Search Unity

  1. Welcome to the Unity Forums! Please take the time to read our Code of Conduct to familiarize yourself with the forum rules and how to post constructively.
  2. Dismiss Notice

Question Reward/Penalty for a general situation

Discussion in 'ML-Agents' started by rares-c, Jul 26, 2021.

  1. rares-c

    rares-c

    Joined:
    Jul 15, 2021
    Posts:
    1
    Dear community,

    I've been building an agent using ML-Agents and I've ran into some trouble. Right now, I've got the following problem: the agent takes an action, yet the consequences of that action are only shown after some steps. Then, after those steps, I reward the agent according to those consequences. The problem is that during those steps, several other actions are performed. Afterwards, the agent will be rewarded according to an action that was taken in the past while taking an action in the present (summary: my agent is rewarded after taking an action for an action that was taken in the past). Any ideas? Is there a way to reward an agent for an action taken in the past? Also, how should I tackle the problem of penalizing the agent for the overall situation, not just for a single action?

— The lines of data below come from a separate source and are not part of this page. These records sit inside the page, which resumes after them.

-- ==== Sys2Proof/Config.lean ====
section
/-! DEFINITION. What one implementation fixes (the parameters of R6) and the three free values: the
time source, the pc of a machine halted by EBREAK, and memory that nothing has written. -/

namespace Sys2Proof

/-- The two OPEN parameters of R6 that the embedder chooses and that an instruction's effect depends on. They stand
in State (field `cfg`), so that every statement about a state holds for every choice (log 7). -/
structure Config where
  /-- `PHYSICAL_MEMORY_LENGTH`, in 32-bit words (R83, D45). -/
  memWords : Nat
  /-- `UART_BASE`, a physical byte address (R465, D46). -/
  uartBase : Word
  deriving DecidableEq, Repr

namespace Config

/-- D45's default 2^30 words (the whole 32-bit space) and D46's suggested `UART_BASE`.
DESIGN CHOICE (log 7): the spec leaves both OPEN. -/
def default : Config := { memWords := 2 ^ 30, uartBase := 0x10000000#32 }

/-- `RESET_PC` (R22, D1). -/
def resetPc : Word := 0x00000000#32

/-- `MISA_VALUE` (R43, D5). -/
def misaValue : Word := 0x40141101#32

/-- `HART_ID` (R43, D6). -/
def hartId : Word := 0x00000000#32

/-- `MIP_WMASK` (R37, D12). -/
def mipWmask : Word := 0x00000AAA#32

/-- `SIP_WMASK` (R38, D12). -/
def sipWmask : Word := 0x00000002#32

/-- `MMU_TXN_ID` (R452, D40). -/
def mmuTxnId : BitVec 2 := 2#2

/-- `WR_MASTER` (R452, D40). -/
def wrMaster : BitVec 2 := 0#2

/-- `K_STALL_CYCLES` (R431). -/
def stallCycles : Nat := 2000000

/-- The default of `MAX_INST` and `MAX_CYCLES`: no limit (D43). -/
def noLimit : BitVec 64 := BitVec.allOnes 64

/-- `INST_EBREAK` (R343). -/
def instEbreak : Word := 0x00100073#32

/-- `TIME_SOURCE` (R33, D16, U9): the n-th value drawn by a read of `time` or `timeh`. A FREE VALUE (log 6): it has no
body, so nothing can be proved about it; "a draw (any 32-bit value)". -/
opaque timeSource : Nat → Word

/-- `pc[31:2]` after the halt on the EBREAK word (R343, U10, D29): "A model should treat the final `pc` as unspecified".
A FREE VALUE (log 10): it has no body, so nothing can be proved about it; `pc[1:0]` stays 0 (R22). -/
opaque haltedPc : Nat → BitVec 30

/-- The byte at an address that nothing has written, outside the boot stub and the sentinel word (U4, R563): "a model must
not assume 0". A FREE VALUE (log 1): it has no body, so nothing can be proved about it. -/
opaque powerOnByte : Nat → Byte

end Config
end Sys2Proof
end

I.e. if multiple actions lead to a wrong outcome (and it is quite impossible to determine which action should've been different), can I give the agent a penalty for the multitude of actions it has taken?

    Regards,
    Rares
     
  2. ervteng_unity

    ervteng_unity

    Unity Technologies

    Joined:
    Dec 6, 2018
    Posts:
    150
    Luckily, this is exactly what RL is designed to do. Giving an agent a reward at the end of a sequence of actions is rewarding that trajectory, not just the final action that gets the reward. Same with penalties. You can adjust the "gamma" parameter higher than the default 0.99 if the reward is happening after a LOT of steps (~200+ steps).